Deploying Large Language Models with SageMaker Asynchronous Inference

Author:Murphy | View: 22029 | Time: 2025-03-22 23:06:46

LLMs continue to burst in popularity and so do the number of ways to host and deploy them for inference. The challenges with LLM hosting have been well documented particularly due to the size of the model and ensuring optimal usage of the hardware that they are deployed on. LLM use-cases also vary. Some may require real-time based response times, while others have a more near real-time based latency requirement.

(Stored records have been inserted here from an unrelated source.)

-- ==== Sys2Proof/Laws/Settle.lean ====
section
/-! SUPPORT. What the drive's settling keeps, by what its parts keep; and the states of the arrays, which neither the end of a
command nor the settling changes. -/

namespace Sys2Proof.Machine

/-! ### Relations that settling keeps -/

/-- A relation between states that the parts of settling keep. -/
structure Kept (R : State → State → Prop) : Prop where
  refl : ∀ s : State, R s s
  trans : ∀ s t u : State, R s t → R t u → R s u
  conclude : ∀ (s : State) (uid st d0 d1 : Nat), R s (s.conclude uid st d0 d1)
  fault : ∀ (s : State) (ctx cls addr st q cid : Nat), R s (s.faultCtx ctx cls addr st q cid)
  body : ∀ (s : State) (c : Cmd), R s (s.startBody c).1
  queue : ∀ (s : State) (ctx q : Nat), R s (s.dropQueue ctx q)

theorem Kept.foldl {R : State → State → Prop} (k : Kept R) {α : Type} (f : State → α → State) (hf : ∀ (s : State) (x : α), R s (f s x))
    (l : List α) (s : State) : R s (l.foldl f s) := by
  induction l generalizing s with
  | nil => exact k.refl s
  | cons x l ih => exact k.trans _ _ _ (hf s x) (ih _)

theorem Kept.finishBody {R : State → State → Prop} (k : Kept R) (c : Cmd) (r : BodyOut) : R r.1 (State.finishBody c r) := by
  unfold State.finishBody
  split
  · exact k.refl _
  · split
    · exact k.trans _ _ _ (k.conclude _ _ _ _ _) (k.fault _ _ _ _ _ _ _)
    · exact k.conclude _ _ _ _ _

theorem Kept.settleOne {R : State → State → Prop} (k : Kept R) (s t : State) (h : s.settleOne = some t) : R s t := by
  unfold State.settleOne at h
  split at h
  · split at h
    · obtain rfl := Option.some.inj h
      exact k.trans _ _ _ (k.body _ _) (k.finishBody _ _)
    · obtain rfl := Option.some.inj h
      exact k.conclude _ _ _ _ _
  · split at h
    · obtain rfl := Option.some.inj h
      refine k.trans _ _ _ ?_ (k.conclude _ _ _ _ _)
      split
      · exact k.queue _ _ _
      · exact k.refl _
    · cases h

theorem Kept.settleN {R : State → State → Prop} (k : Kept R) (n : Nat) (s : State) : R s (State.settleN n s) := by
  induction n generalizing s with
  | zero => exact k.refl s
  | succ n ih =>
    unfold State.settleN
    split
    · exact k.refl s
    · rename_i t ht
      exact k.trans _ _ _ (k.settleOne _ _ ht) (ih t)

theorem Kept.settle {R : State → State → Prop} (k : Kept R) (s : State) : R s s.settle := k.settleN _ s

theorem Kept.checkHead {R : State → State → Prop} (k : Kept R) (s : State) (ctx q : Nat) : R s (s.checkHead ctx q) := by
  unfold State.checkHead
  split
  · exact k.refl s
  · split
    · exact k.refl s
    · split
      · exact k.fault _ _ _ _ _ _ _
      · exact k.refl s

theorem Kept.checkHeads {R : State → State → Prop} (k : Kept R) (s : State) (ctx : Nat) : R s (s.checkHeads ctx) :=
  k.foldl (fun s q => s.checkHead ctx q) (fun s q => k.checkHead s ctx q) _ s

theorem Kept.recheck {R : State → State → Prop} (k : Kept R) (s : State) : R s s.recheck := by
  have h : ∀ (l : List (Nat × Context)) (u : State), R u (l.foldl (fun s c => s.checkHeads c.1) u) := by
    intro l
    induction l with
    | nil => exact k.refl
    | cons c l ih =>
      intro u
      rw [List.foldl_cons]
      exact k.trans _ _ _ (k.checkHeads u c.1) (ih _)
  exact h s.ctxs s

theorem Kept.concludeAll {R : State → State → Prop} (k : Kept R) (s : State) (f : Cmd → Bool) (st : Nat) : R s (s.concludeAll f st) :=
  k.foldl (fun s (c : Cmd) => s.conclude c.uid st c.excRecs c.dw1) (fun s c => k.conclude s c.uid st c.excRecs c.dw1) _ s

/-! ### The states of the arrays -/

/-- Every array is in the state it was in: in service, under test or retired. -/
def ArrKept (s t : State) : Prop := ∀ a : Nat, (t.arr a).state = (s.arr a).state

theorem ArrKept.after {s t u : State} (h : ArrKept s t) (h' : ArrKept t u) : ArrKept s u := fun a => (h' a).trans (h a)

theorem ArrKept.of {s t : State} (h : t.arrays = s.arrays) : ArrKept s t := fun a => by unfold State.arr; rw [h]

theorem ArrKept.frame {cs : List Comp} {s t : State} (h : Frame cs s t) (hc : Comp.arrays ∉ cs) : ArrKept s t := .of (h.same .arrays hc)

/-- A change of every array that leaves its state. -/
theorem ArrKept.tmap (s : State) (f : Nat → ArraySt → ArraySt) (hf : ∀ (k : Nat) (a : ArraySt), (f k a).state = a.state) :
    ArrKept s (s.modArrays (fun l => Machine.tmap l f)) := by
  intro a
  show (tget ArraySt.reset (Machine.tmap s.arrays f) a).state = (tget ArraySt.reset s.arrays a).state
  unfold tget
  rw [tfind_tmap]
  cases tfind s.arrays a with
  | none => rfl
  | some x => exact hf a x

theorem State.dropWork_arrKept (s : State) (uids : List Nat) : ArrKept s (s.dropWork uids) := by
  unfold State.dropWork
  extract_lets s1
  have h : ArrKept s s1 := ArrKept.tmap _ _ (fun _ _ => rfl)
  exact h.after (.frame (State.modNand_frame _ _) (by decide))

theorem State.loseCmds_arrKept (s : State) (cs : List Cmd) : ArrKept s (s.loseCmds cs) := by
  unfold State.loseCmds
  have h : ∀ (l : List Cmd) (u : State), ArrKept s u → ArrKept s (l.foldl (fun s c => if c.status.isNone then s.markAll (s.outRanges c) else s) u) := by
    intro l
    induction l with
    | nil => exact fun _ h => h
    | cons c l ih =>
      intro u hu
      refine ih _ (hu.after ?_)
      dsimp only
      split
      · exact .frame (State.markAll_frame _ _) (by decide)
      · exact .of rfl
  exact ((h cs s (.of rfl)).after (State.dropWork_arrKept _ _)).after (.of rfl)

theorem State.conclude_arrKept (s : State) (uid st d0 d1 : Nat) : ArrKept s (s.conclude uid st d0 d1) := by
  unfold State.conclude
  split
  · exact .of rfl
  · split
    · exact .of rfl
    · split
      · exact ((ArrKept.frame (State.endOps_frame _ _ _) (by decide)).after (.frame (State.abortAdd_frame _ _ _) (by decide))).after
          (State.loseCmds_arrKept _ _)
      · extract_lets st' s0 s1 s2 s3
        have h0 : ArrKept s s0 := by
          unfold s0
          split
          · exact .frame (State.endOps_frame _ _ _) (by decide)
          · exact .of rfl
        have h1 : ArrKept s0 s1 := by
          unfold s1
          split
          · exact .frame (State.markAll_frame _ _) (by decide)
          · exact .of rfl
        exact (((h0.after h1).after (.frame (State.signalEvent_frame _ _ _) (by decide))).after (State.dropWork_arrKept _ _)).after (.of rfl)

theorem State.faultCtx_arrKept (s : State) (ctx cls addr st q cid : Nat) : ArrKept s (s.faultCtx ctx cls addr st q cid) := by
  unfold State.faultCtx
  extract_lets a s1 fs s2 uids s3
  have h1 : ArrKept s s1 := .frame (State.logViol_frame _ _) (by decide)
  have hf : ∀ (l : List Cmd) (u : State), ArrKept u (l.foldl (fun s c => s.conclude c.uid stCtxFaulted c.excRecs c.dw1) u) := by
    intro l
    induction l with
    | nil => exact fun _ => .of rfl
    | cons c l ih => exact fun u => (State.conclude_arrKept _ _ _ _ _).after (ih _)
  split
  · refine ArrKept.after ?_ (.frame (State.reap_frame _ _) (by decide))
    refine ArrKept.after ?_ (.frame (State.drainAll_frame _ _) (by decide))
    refine ArrKept.after ?_ (.frame (State.releaseJob_frame _ _) (by decide))
    have h2 : ArrKept s1 s2 := .of rfl
    have h3 : ArrKept (s2.endOps uids stCtxFaulted) s3 := hf _ _
    exact ((h1.after h2).after (.frame (State.endOps_frame _ _ _) (by decide))).after h3
  · exact h1

theorem doPriority_arrKept (s : State) (uid ctx q cls cid : Nat) : ArrKept s (doPriority s uid ctx q cls cid).1 := by
  unfold doPriority
  split
  · exact .of rfl
  · split
    · exact .of rfl
    · extract_lets code now s1 s2
      have h2 : ArrKept s s2 := by
        unfold s2
        split
        · refine ArrKept.after (t := s1) (.of rfl) (ArrKept.tmap _ _ ?_)
          intro _ a
          split <;> rfl
        · exact .of rfl
      repeat' split
      all_goals first | exact h2 | exact .of rfl

theorem State.startBody_arrKept (s : State) (c : Cmd) : ArrKept s (s.startBody c).1 := by
  have h0 : ArrKept s (s.modCmd c.uid (fun c => { c with st := .holding })) := .of rfl
  unfold State.startBody
  extract_lets s0 ctx
  refine h0.after ?_
  split
  all_goals first
    | exact .of rfl
    | exact doPriority_arrKept _ _ _ _ _ _
    | exact .frame (by first
        | exact doQueueCreate_frame .. | exact doQueueDestroy_frame .. | exact doObjCreate_frame .. | exact doObjOpen_frame ..
        | exact doObjShare_frame .. | exact doObjUnshare_frame .. | exact doObjRetain_frame .. | exact doObjRelease_frame ..
        | exact doObjPlace_frame .. | exact doObjQuery_frame .. | exact doEventCreate_frame .. | exact doEventDestroy_frame ..
        | exact doEventClear_frame .. | exact doInstall_frame .. | exact doJobEnd_frame .. | exact doCopyIn_frame ..
        | exact doCopyOut_frame .. | exact doCopy_frame .. | exact State.startRun_frame .. | exact State.startSearch_frame ..
        | exact doIndexSeal_frame ..) (by decide)

theorem ArrKept.kept : Kept ArrKept where
  refl := fun _ => .of rfl
  trans := fun _ _ _ h h' => h.after h'
  conclude := State.conclude_arrKept
  fault := State.faultCtx_arrKept
  body := State.startBody_arrKept
  queue := fun s ctx q => .frame (State.dropQueue_frame s ctx q) (by decide)

/-! ### The contexts -/

/-- What of a context a command cannot change: all but its state, the status and count of its faults, and what it holds. -/
def Context.core (c : Context) : Context :=
  { c with state := 0, faultStatus := 0, viol := 0, queues := [], handles := [], events := [], slots := [] }

/-- Every context keeps its assignment, its policy and its registers, and its state; but an OPEN context may have faulted. -/
def CtxKept (s t : State) : Prop := ∀ n : Nat, (t.ctx n).core = (s.ctx n).core ∧
  ((t.ctx n).state = (s.ctx n).state ∨ ((s.ctx n).state = 1 ∧ (t.ctx n).state = 2))

theorem CtxKept.after {s t u : State} (h : CtxKept s t) (h' : CtxKept t u) : CtxKept s u := by
  intro n
  obtain ⟨a, b⟩ := h n
  obtain ⟨c, d⟩ := h' n
  exact ⟨c.trans a, by omega⟩

theorem CtxKept.of {s t : State} (h : t.ctxs = s.ctxs) : CtxKept s t := fun n => by
  unfold State.ctx
  rw [h]
  exact ⟨rfl, .inl rfl⟩

theorem CtxKept.frame {cs : List Comp} {s t : State} (h : Frame cs s t) (hc : Comp.ctxs ∉ cs) : CtxKept s t := .of (h.same .ctxs hc)

/-- A change of one context that leaves its core and its state. -/
theorem CtxKept.mod (s : State) (n : Nat) (f : Context → Context) (hc : (f (s.ctx n)).core = (s.ctx n).core)
    (hs : (f (s.ctx n)).state = (s.ctx n).state) : CtxKept s (s.modCtx n f) := by
  intro m
  by_cases h : m = n
  · subst h
    rw [s.ctx_modCtx m f]
    exact ⟨hc, .inl hs⟩
  · rw [s.ctx_modCtx_other f h]
    exact ⟨rfl, .inl rfl⟩

theorem State.reap_ctxKept (s : State) (ctx : Nat) : CtxKept s (s.reap ctx) := by
  unfold State.reap
  extract_lets gone s1
  have h1 : CtxKept s s1 := .mod _ _ _ rfl rfl
  have : ∀ (l : List (Nat × HandleSt)) (u : State), CtxKept u (l.foldl (fun s h => s.collect h.2.obj) u) := by
    intro l
    induction l with
    | nil => exact fun _ => .of rfl
    | cons c l ih => exact fun u => (CtxKept.frame (State.collect_frame _ _) (by decide)).after (ih _)
  exact h1.after (this _ _)

theorem State.signalEvent_ctxKept (s : State) (e : Entry) (bad : Bool) : CtxKept s (s.signalEvent e bad) := by
  unfold State.signalEvent
  split
  · split
    · exact .of rfl
    · exact .mod _ _ _ rfl rfl
  · exact .of rfl

theorem State.conclude_ctxKept (s : State) (uid st d0 d1 : Nat) : CtxKept s (s.conclude uid st d0 d1) := by
  unfold State.conclude
  split
  · exact .of rfl
  · split
    · exact .of rfl
    · split
      · exact ((CtxKept.frame (State.endOps_frame _ _ _) (by decide)).after (.frame (State.abortAdd_frame _ _ _) (by decide))).after
          (.frame (State.loseCmds_frame _ _) (by decide))
      · extract_lets st' s0 s1 s2 s3
        have h0 : CtxKept s s0 := by
          unfold s0
          split
          · exact .frame (State.endOps_frame _ _ _) (by decide)
          · exact .of rfl
        have h1 : CtxKept s0 s1 := by
          unfold s1
          split
          · exact .frame (State.markAll_frame _ _) (by decide)
          · exact .of rfl
        exact (((h0.after h1).after (State.signalEvent_ctxKept _ _ _)).after (.frame (State.dropWork_frame _ [uid]) (by decide))).after (.of rfl)

theorem State.faultCtx_ctxKept (s : State) (ctx cls addr st q cid : Nat) : CtxKept s (s.faultCtx ctx cls addr st q cid) := by
  unfold State.faultCtx
  extract_lets a s1 fs s2 uids s3
  have h1 : CtxKept s s1 := (CtxKept.frame (State.logErr_frame _ _) (by decide)).after (.mod _ _ _ rfl rfl)
  split
  · rename_i hst
    have h2 : CtxKept s1 s2 := by
      intro m
      by_cases h : m = ctx
      · subst h
        rw [s1.ctx_modCtx m _]
        exact ⟨rfl, .inr ⟨hst, rfl⟩⟩
      · rw [s1.ctx_modCtx_other _ h]
        exact ⟨rfl, .inl rfl⟩
    have hf : ∀ (l : List Cmd) (u : State), CtxKept u (l.foldl (fun s c => s.conclude c.uid stCtxFaulted c.excRecs c.dw1) u) := by
      intro l
      induction l with
      | nil => exact fun _ => .of rfl
      | cons c l ih => exact fun u => (State.conclude_ctxKept _ _ _ _ _).after (ih _)
    have h3 : CtxKept (s2.endOps uids stCtxFaulted) s3 := hf _ _
    refine CtxKept.after ?_ (State.reap_ctxKept _ _)
    refine CtxKept.after ?_ (.mod _ _ _ rfl rfl)
    refine CtxKept.after ?_ (.frame (State.releaseJob_frame _ _) (by decide))
    exact ((h1.after h2).after (.frame (State.endOps_frame _ _ _) (by decide))).after h3
  · exact h1

theorem State.mapObj_ctxKept (s : State) (ctx h o r : Nat) : CtxKept s (s.mapObj ctx h o r) := .mod _ _ _ rfl rfl

theorem doQueueCreate_ctxKept (s : State) (ctx q cls n v a b c : Nat) : CtxKept s (doQueueCreate s ctx q cls n v a b c).1 := by
  unfold doQueueCreate
  extract_lets x
  repeat' split
  all_goals first | exact .of rfl | exact .mod _ _ _ rfl rfl

theorem doQueueDestroy_ctxKept (s : State) (ctx q : Nat) : CtxKept s (doQueueDestroy s ctx q).1 := by
  unfold doQueueDestroy
  repeat' split
  all_goals first | exact .of rfl | exact .mod _ _ _ rfl rfl

theorem doObjCreate_ctxKept (s : State) (ctx o n w k h l p d : Nat) : CtxKept s (doObjCreate s ctx o n w k h l p d).1 := by
  unfold doObjCreate
  extract_lets kv
  repeat' split
  all_goals first | exact .of rfl | exact CtxKept.after (.of rfl) (State.mapObj_ctxKept _ _ _ _ _)

theorem doObjOpen_ctxKept (s : State) (ctx o r : Nat) : CtxKept s (doObjOpen s ctx o r).1 := by
  unfold doObjOpen
  split
  · exact .of rfl
  · extract_lets ok
    repeat' split
    all_goals first | exact .of rfl | exact State.mapObj_ctxKept _ _ _ _ _

theorem doObjRetain_ctxKept (s : State) (ctx h : Nat) : CtxKept s (doObjRetain s ctx h).1 := by
  unfold doObjRetain
  repeat' split
  all_goals first | exact .of rfl | exact .mod _ _ _ rfl rfl

theorem doObjRelease_ctxKept (s : State) (ctx h : Nat) (d : Bool) : CtxKept s (doObjRelease s ctx h d).1 := by
  unfold doObjRelease
  repeat' split
  all_goals first
    | exact .of rfl
    | (extract_lets m s1 s2
       have h1 : CtxKept s s1 := .mod _ _ _ rfl rfl
       first
         | exact h1
         | exact h1.after (.frame (State.modObj_frame _ _ _) (by decide)))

For the latter and for more offline inference use-cases, SageMaker Asynchronous Inference serves as a great option. With Asynchronous Inference, as the name suggests we focus on a more near real-time based workload where the latency is not necessary super strict, but still requires an active endpoint that can be invoked and scaled as necessary. Specifically within LLMs these types of workloads are becoming more and more popular with use-cases such as Content Editing/Generation, Summarization, and more. All of these workloads don't need sub-second responses, but still require a timely inference that they can invoke as needed as opposed to a fully offline nature such as that of a SageMaker Batch Transform.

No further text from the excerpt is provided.